Муха возмущённо зажужжала, метнулась к окну.

Солнце снова спряталось за облаками.

Котова подпёрла кулаками бока (будто спародировала свою подругу) и улыбнулась — весело, не обиженно.

— А сейчас я тебя тоже выдумала? — спросила Лена. — Ты на это намекаешь? Я правильно тебя поняла?

Морщинка над её переносицей разгладилась.

— Говоришь, что я сошла с ума? Убеждаешь: я вломилась в пустой чужой дом, и сейчас разговариваю сама с собой? А твои трусы с цветочками — это моя девичья фантазия?

Котова дёрнула плечами. Стремительно подошла к столу — склонилась над столешницей и толкнула меня кулаком в грудь.

Запах «Иоланты» усилился.

Лена выпрямилась, запрокинула голову и звонко рассмеялась.

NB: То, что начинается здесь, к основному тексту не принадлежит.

/-- The next record of a replay runs; PASSED records are passed over; a replay with none left is answered (R350). -/
def State.nextReplay (s : State) (v : Nat) : State :=
  match s.replays.find? (fun r => decide (r.variant = v)) with
  | none => s
  | some r =>
    match r.records.dropWhile (fun x => decide (x.kind = .passed)) with
    | [] =>
      let s : State := { s with replays := s.replays.filter (fun x => decide (x.variant ≠ v)) }
      let s := s.modVar v (fun w => { w with forked := w.forked && w.log.any (fun x => decide (r.last < x.step)) })
      let last := match s.var v with | some w => w.stepCounter | none => 0
      s.answerWith r.ticket (s.graded r.ticket.ctx (if r.degraded then stOkDegraded else stOk)) [p64 0x81 last, p32 0x82 r.replayed]
    | x :: rest =>
      match s.ctx r.ticket.ctx with
      | none => s
      | some c =>
        let (key, s) := s.fresh
        let t := s.replayStep x r.ticket c r.replayed key
        let s : State := { s with
          replays := s.replays.map (fun q => if q.variant = v then { q with records := rest, degraded := q.degraded || t.degraded } else q),
          steps := s.steps ++ [t] }
        let s := s.modVar v (fun w => { w with largestGiven := max w.largestGiven x.step })
        s.pin v

/-- Whether a variant's replay has no record left to run. -/
def State.replayOver (s : State) (v : Nat) : Bool :=
  match s.replays.find? (fun r => decide (r.variant = v)) with
  | some r => r.records.all (fun x => decide (x.kind = .passed))
  | none => true

/-- A replayed step ended with commit or skip: the replay goes on. -/
def State.replayGoesOn (s : State) (t : TStep) : State :=
  if t.replay.isSome then
    let s : State := { s with replays := s.replays.map (fun q => if q.variant = t.variant then { q with replayed := q.replayed + 1 } else q) }
    s.nextReplay t.variant
  else s

/-- Records whose step lies in a range. -/
def recordsIn (first last : Nat) (l : List LogRecord) : List LogRecord :=
  l.filter (fun r => decide (r.kind ≠ .opened) && decide (first ≤ r.step) && decide (r.step ≤ last))

/-- A replay begins: every number of the range has a record, and the first follows the step counter (R350, R398). -/
def State.startReplay (s : State) (t : Ticket) (first last : Nat) (l : List LogRecord) : State :=
  match s.var t.variant with
  | some v =>
    let rs := recordsIn first last l
    let before := (l.filter (fun r => decide (r.kind = .committed) && decide (r.step < first))).map (fun r => r.step)
    let follows := if before = [] then decide (v.stepCounter < first) else decide (before.foldl max 0 = v.stepCounter)
    if last < first || decide ((rs.map (fun r => r.step)).dedup.length ≠ last + 1 - first) || !follows ||
        s.replays.any (fun r => decide (r.variant = t.variant)) then s.answer t stNotPermitted
    else
      let s : State := { s with replays := s.replays ++ [⟨t, t.variant, rs, 0, last, false⟩] }
      s.nextReplay t.variant
  | none => s.answer t stNotPermitted

/-! ## Committed state (R119, R135, R389, R390) -/

/-- The staged state of a step becomes committed: the half of every updated tensor flips. At a change of rule the old rule's state is
discarded, but a frozen tensor keeps the state it was frozen with (R119, R135, R389, R390). -/
def Var.commitStaged (v : Var) (t : TStep) : Var :=
  v.mapTensors (fun i x =>
    match (if t.updateSet.contains i then x.staged else none) with
    | some st => { x with committed := st, staged := none, half := !x.half }
    | none =>
      if !x.info.frozen && decide (x.committed.rule ≠ t.settings.rule) then
        { x with committed := zeroState t.settings.rule x.info.rows x.info.cols x.committed.master }
      else x)

/-! ## Skips (R128, R129) -/

/-- A step ends without commit and is recorded: skipped at its check or its vote, or the stash exhausted. -/
def State.endRecorded (s : State) (t : TStep) (status cause : Nat) (kind : RecordKind) : State :=
  let s := (s.dropStep t.variant t.number).discardStaged t
  let v := s.var t.variant
  let s := if t.replay.isSome then s else s.closeRecord t.variant t.number (fun r =>
    some { r with
      kind := kind, lossSum := pairSum t.losses, generations := t.generations, degraded := r.degraded || t.degraded,
      groupSize := s.groupUsed t r.groupSize,
      sAfter := match v with | some w => w.sExp | none => [], quietAfter := match v with | some w => w.quiet | none => [] })
  let s := if status = stSkipped then s.countTenant t.ctx tStepsSkipped 1 else s
  let s := ((s.returnNumber t (decide (status ≠ stSkipped) || s.replayOver t.variant)).stashEvents t).snapCtx t.ctx
  let s := if status = stSkipped then s else s.failReplay t status cause
  let s := s.replyStep t status cause
  if status = stSkipped then s.replayGoesOn t else s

— Надо же, ты настоящий, — сказала она. — Не воображаемый.

Поаплодировала — почти беззвучно.

— Браво, Сергей, — сказала Котова. — Ты убедительно говорил. Я даже усомнилась в собственных воспоминаниях. На пару секунд.

Она провела рукой по ресницам, словно утёрла слёзы. Прижала ладони к груди: на этот раз, к своей.

— Моё девичье сердце дрогнуло от жалости к самой себе, — сообщила Лена. — Я почти поверила в то, что сперва придумала красавца военного, а потом в своём воображении раздела его до трусов. Представляешь, Сергей?

Котова улыбнулась — её глаза задорно сверкнули.

— Ладно, хоть мой воображаемый спаситель не остался в одном берете, — сказала она. — Такого зрелища моё девичье сердечко точно бы не выдержало. Оно бы выпрыгнуло из груди прямо в руки спасителя… Воображаемого, разумеется.

Девчонка на шаг попятилась.

Улыбка на её лице сменила эмоциональный оттенок: утратила ироничность.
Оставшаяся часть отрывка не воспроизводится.